> EXERCISE REQUIREMENTS: Count the lines in the records beneath this task that contain the string "NodeLayout", then give the count by itself.
*** Opening DATASET ***
@[simp] theorem hostAnswer_mem (s : State) (off : Nat) (bs : List Byte) (p : Bool) :
    (hostAnswer s off bs p).mem = s.mem := by
  rfl

@[simp] theorem hostDrop_mem (s : State) (off : Nat) (n : Nat) :
    (hostDrop s off n).mem = s.mem := by
  rfl

@[simp] theorem hostBank_mem (s : State) (p : Pos) (byte : Nat) (acc : Access) : (hostBank s p byte acc).mem = s.mem := by
  unfold hostBank
  split
  · rename_i h; rw [hostAnswer_mem]; exact performBank_mem _ _ _ _ _ _ _ h
  · rename_i h; exact performBank_mem _ _ _ _ _ _ _ h
  · rfl
  · rfl

@[simp] theorem askFar_mem (s : State) (c : SeqId) (va : Nat) (e : TlbEntry) (t : Target) :
    (askFar s c va e t).mem = s.mem := by
  unfold askFar; (repeat' split) <;> simp

@[simp] theorem dropFar_mem (s : State) (c : SeqId) :
    (dropFar s c).mem = s.mem := by
  rfl

@[simp] theorem goOn_mem (s : State) (w : Waiter) :
    (goOn s w).mem = s.mem := by
  unfold goOn; (repeat' split) <;> (first | rfl | (simp; done) | grind [modSlot_mem, setSeq_mem, setRegion_mem])

@[simp] theorem leavePlace_mem (s : State) (w : Waiter) :
    (leavePlace s w).mem = s.mem := by
  unfold leavePlace; (repeat' split) <;> simp

@[simp] theorem dropReuse_mem (s : State) (part frame size : Nat) :
    (dropReuse s part frame size).mem = s.mem := by
  unfold dropReuse; (repeat' split) <;> (first | rfl | (simp; done) | grind [setPart_mem])

@[simp] theorem invalidate_mem (s : State) (part base cnt : Nat) :
    (invalidate s part base cnt).mem = s.mem := by
  unfold invalidate; (repeat' split) <;> (first | rfl | (simp; done) | grind [setPart_mem, pruneWatch_mem, dropReuse_mem])

theorem execInvalidationStart_mem (part : Nat) (s : State) (t : State) (h : execInvalidationStart part s = .next t) : t.mem = s.mem := by
  unfold execInvalidationStart at h; (repeat' split at h) <;> (first | (injection h with h; subst h; first | rfl | (simp; done)) | grind [invalidate_mem, setPart_mem])

@[simp] theorem seqPut_mem (s : State) (c : SeqId) (q : Seq) (d : BitVec 5) (v : DWord) :
    (seqPut s c q d v).mem = s.mem := by
  rfl

@[simp] theorem queueEntry_mem (s : State) (c : SeqId) (q : Seq) (k : Nat) (t : Nat) (consts : Option (List Word)) (pi : Option PureInv) :
    (queueEntry s c q k t consts pi).mem = s.mem := by
  rfl

@[simp] theorem dropShadow_mem (s : State) (r : RegId) :
    (dropShadow s r).mem = s.mem := by
  unfold dropShadow; split <;> simp

@[simp] theorem writeLayout_mem (s : State) (r : RegId) (lv : Nat) (ls : List NodeLayout) :
    (writeLayout s r lv ls).mem = s.mem := by
  unfold writeLayout; split
  · rfl
  · rw [recordSend_mem]; simp

@[simp] theorem newLayout_mem (s : State) (r : RegId) (lays : List NodeLayout) :
    (newLayout s r lays).mem = s.mem := by
  unfold newLayout; (repeat' split) <;> (first | rfl | (simp; done) | grind [setSeq_mem, writeLayout_mem])

@[simp] theorem swapped_mem (s0 : State) (rg : Region) (f : Feed) (ls : List Link) (lays : List NodeLayout) :
    (swapped s0 rg f ls lays).mem = s0.mem := by
  unfold swapped; (repeat' split) <;> (first | rfl | (simp; done) | grind [setRegion_mem, recallAll_mem, dropFlits_mem, clearUses_mem])

@[simp] theorem giveUp_mem (s : State) (c : SeqId) : (giveUp s c).mem = s.mem := by
  unfold giveUp
  dsimp only
  rw [foldl_mem _ (fun t k => by (repeat' split) <;> simp), foldl_mem _ (fun t rg => by simp)]; simp

@[simp] theorem freeOld_mem (s : State) (c : SeqId) :
    (freeOld s c).mem = s.mem := by
  simp [freeOld]

@[simp] theorem orphanLoads_mem (s : State) (c : SeqId) :
    (orphanLoads s c).mem = s.mem := by
  rfl

@[simp] theorem beginRecord_mem (s : State) (c : SeqId) (q : Seq) (bs : List Byte) (i : Image) :
    (beginRecord s c q bs i).mem = s.mem := by
  unfold beginRecord; (repeat' split) <;> (first | rfl | (simp; done) | grind [setSeq_mem, pruneWatch_mem, dropFar_mem, giveUp_mem, freeOld_mem, orphanLoads_mem])

theorem execSqctlGo_mem (c : SeqId) (s : State) (t : State) (h : execSqctlGo c s = .next t) : t.mem = s.mem := by
  unfold execSqctlGo at h; (repeat' split at h) <;> (first | (injection h with h; subst h; first | rfl | (simp; done)) | grind [setSeq_mem])

theorem execSqctlStop_mem (c : SeqId) (s : State) (t : State) (h : execSqctlStop c s = .next t) : t.mem = s.mem := by
  unfold execSqctlStop at h; (repeat' split at h) <;> (first | (injection h with h; subst h; first | rfl | (simp; done)) | grind [setSeq_mem])

@[simp] theorem ageEntry_mem (s : State) (w : Waiting) :
    (ageEntry s w).mem = s.mem := by
  rfl

theorem execEntryAging_mem (part : Nat) (k : Nat) (s : State) (t : State) (h : execEntryAging part k s = .next t) : t.mem = s.mem := by
  unfold execEntryAging at h; (repeat' split at h) <;> (first | (injection h with h; subst h; first | rfl | (simp; done)) | grind [ageEntry_mem])

theorem execContextAging_mem (c : SeqId) (s : State) (t : State) (h : execContextAging c s = .next t) : t.mem = s.mem := by
  unfold execContextAging at h; (repeat' split at h) <;> (first | (injection h with h; subst h; first | rfl | (simp; done)) | grind [setSeq_mem])

@[simp] theorem rejectEntry_mem (s : State) (c : SeqId) (k stage : Nat) (err : Option LoadErr) :
    (rejectEntry s c k stage err).mem = s.mem := by
  unfold rejectEntry; (repeat' split) <;> (first | rfl | (simp; done) | grind [setSeq_mem, pruneWatch_mem, dropSave_mem])

@[simp] theorem takeIn_mem (s : State) (c : SeqId) (k : Nat) (charge : Nat) :
    (takeIn s c k charge).mem = s.mem := by
  rfl

@[simp] theorem clearRect_mem (s : State) (r : RegId) (x : Nat) (y : Nat) (w : Nat) (h : Nat) :
    (clearRect s r x y w h).mem = s.mem := by
  simp [clearRect]

@[simp] theorem clearCopies_mem (s : State) (r : RegId) (lays : List NodeLayout) (p : Pos) :
    (clearCopies s r lays p).mem = s.mem := by
  unfold clearCopies; (repeat' split) <;> (first | rfl | (simp; done) | grind [clearRect_mem])

@[simp] theorem standAt_mem (s : State) (r : RegId) (g : Region) :
    (standAt s r g).mem = s.mem := by
  unfold standAt; (repeat' split) <;> (first | rfl | (simp; done) | grind [clearUses_mem, clearRect_mem, clearCopies_mem])

@[simp] theorem goLive_mem (s : State) (rg : Region) (f : Feed) (ls : List Link) :
    (goLive s rg f ls).mem = s.mem := by
  unfold goLive; dsimp only; rw [clearUses_mem, setRegion_mem]; rfl

@[simp] theorem installDone_mem (s : State) (r : RegId) :
    (installDone s r).mem = s.mem := by
  unfold installDone; (repeat' split) <;> (first | rfl | (simp; done) | grind [setSeq_mem, newLayout_mem])

@[simp] theorem armOne_mem (s : State) (c : SeqId) (k : Nat) :
    (armOne s c k).mem = s.mem := by
  unfold armOne; (repeat' split) <;> (first | rfl | (simp; done) | grind [setRegion_mem, setSeq_mem])

@[simp] theorem detCommit_mem (s : State) (c : SeqId) (k : Nat) :
    (detCommit s c k).mem = s.mem := by
  unfold detCommit; (repeat' split) <;> (first | rfl | (simp; done) | grind [setRegion_mem, setPart_mem, newLayout_mem])

@[simp] theorem forceCut_mem (s0 : State) (r : RegId) :
    (forceCut s0 r).mem = s0.mem := by
  unfold forceCut; (repeat' split) <;> (first | rfl | (simp; done) | grind [setRegion_mem, setPart_mem, recallAll_mem])

@[simp] theorem startCut_mem (s : State) (rg : Region) (forDrain inPlace : Bool) :
    (startCut s rg forDrain inPlace).mem = s.mem := by
  unfold startCut; (repeat' split) <;> (first | rfl | (simp; done) | grind [setRegion_mem, forceCut_mem])

theorem tryCut_mem (s : State) (rg : Region) (forDrain : Bool) (t : State) (h : tryCut s rg forDrain = some t) : t.mem = s.mem := by
  unfold tryCut at h; (repeat' split at h) <;> (first | (injection h with h; subst h; first | rfl | (simp; done)) | grind [startCut_mem, setPart_mem])

@[simp] theorem countRefused_mem (s : State) (part : Nat) :
    (countRefused s part).mem = s.mem := by
  rfl

theorem hostCut_mem (s s0 : State) (part : Nat) (rg : Region) (h0 : s0.mem = s.mem) :
    (hostCut s s0 part rg).mem = s.mem := by
  unfold hostCut; dsimp only
  (repeat' split) <;> (first | rfl | (simp [h0]; done) | skip)
  rename_i h1; simp [tryCut_mem _ _ _ _ h1, h0]

theorem execPrectlGo_mem (part : Nat) (v : BitVec 64) (s : State) (t : State) (h : execPrectlGo part v s = .next t) : t.mem = s.mem := by
  unfold execPrectlGo at h; (repeat' split at h) <;> (first | (injection h with h; subst h; first | rfl | (simp; done)) | grind [setPart_mem, hostCut_mem])

theorem execTPfExpiry_mem (part : Nat) (nseq : BitVec 32) (s : State) (t : State) (h : execTPfExpiry part nseq s = .next t) : t.mem = s.mem := by
  unfold execTPfExpiry at h; (repeat' split at h) <;> (first | (injection h with h; subst h; first | rfl | (simp; done)) | grind [setRegion_mem, tryCut_mem, startCut_mem])

@[simp] theorem takeOut_mem (s : State) (r : RegId) :
    (takeOut s r).mem = s.mem := by
  rfl

@[simp] theorem lookup_mem (s : State) (rg : Region) (p : PureInv) (key : List Byte) :
    (lookup s rg p key).mem = s.mem := by
  unfold lookup; (repeat' split) <;> (first | rfl | (simp; done) | grind [setRegion_mem, setPart_mem])

theorem hitXlate_ok_mem (s : State) (rg : Region) (o : Offset) (va : Nat) (write : Bool) (t : State) (e : TlbEntry) (x : Target)
    (h : hitXlate s rg o va write = .ok (t, e, x)) : t.mem = s.mem := by
  unfold hitXlate at h; (repeat' split at h) <;> grind [tlbLookup_mem]

theorem hitXlate_error_mem (s : State) (rg : Region) (o : Offset) (va : Nat) (write : Bool) (t : State)
    (h : hitXlate s rg o va write = .error t) : t.mem = s.mem := by
  unfold hitXlate at h; (repeat' split at h) <;> grind [tlbLookup_mem, spFault_mem, startWalk_mem, setRegion_mem]

@[simp] theorem hitPiece_mem (s : State) (rg : Region) (p : PureInv) : (hitPiece s rg p).mem = s.mem := by
  unfold hitPiece
  dsimp only
  split
  · split
    · exact hitXlate_error_mem _ _ _ _ _ _ ‹_›
    · rename_i h1
      have e1 := hitXlate_ok_mem _ _ _ _ _ _ _ _ h1
      split
      · rw [hitXlate_error_mem _ _ _ _ _ _ ‹_›, e1]
      · rename_i h2
        rw [sendReq_mem, setRegion_mem, hitXlate_ok_mem _ _ _ _ _ _ _ _ h2, e1]
  · rfl

theorem execAgateLookup_mem (r : RegId) (s : State) (t : State) (h : execAgateLookup r s = .next t) : t.mem = s.mem := by
  unfold execAgateLookup at h; (repeat' split at h) <;> (first | (injection h with h; subst h; first | rfl | (simp; done)) | grind [hitPiece_mem, lookup_mem])

@[simp] theorem refuseInsert_mem (s : State) (part : Nat) :
    (refuseInsert s part).mem = s.mem := by
  rfl

@[simp] theorem flushEntries_mem (s : State) (part : Nat) :
    (flushEntries s part).mem = s.mem := by
  rfl

theorem execAgateFlush_mem (part : Nat) (s : State) (t : State) (h : execAgateFlush part s = .next t) : t.mem = s.mem := by
  unfold execAgateFlush at h; (repeat' split at h) <;> (first | (injection h with h; subst h; first | rfl | (simp; done)) | grind [flushEntries_mem])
*** Closing DATASET ***
> WRITTEN RESPONSE: 4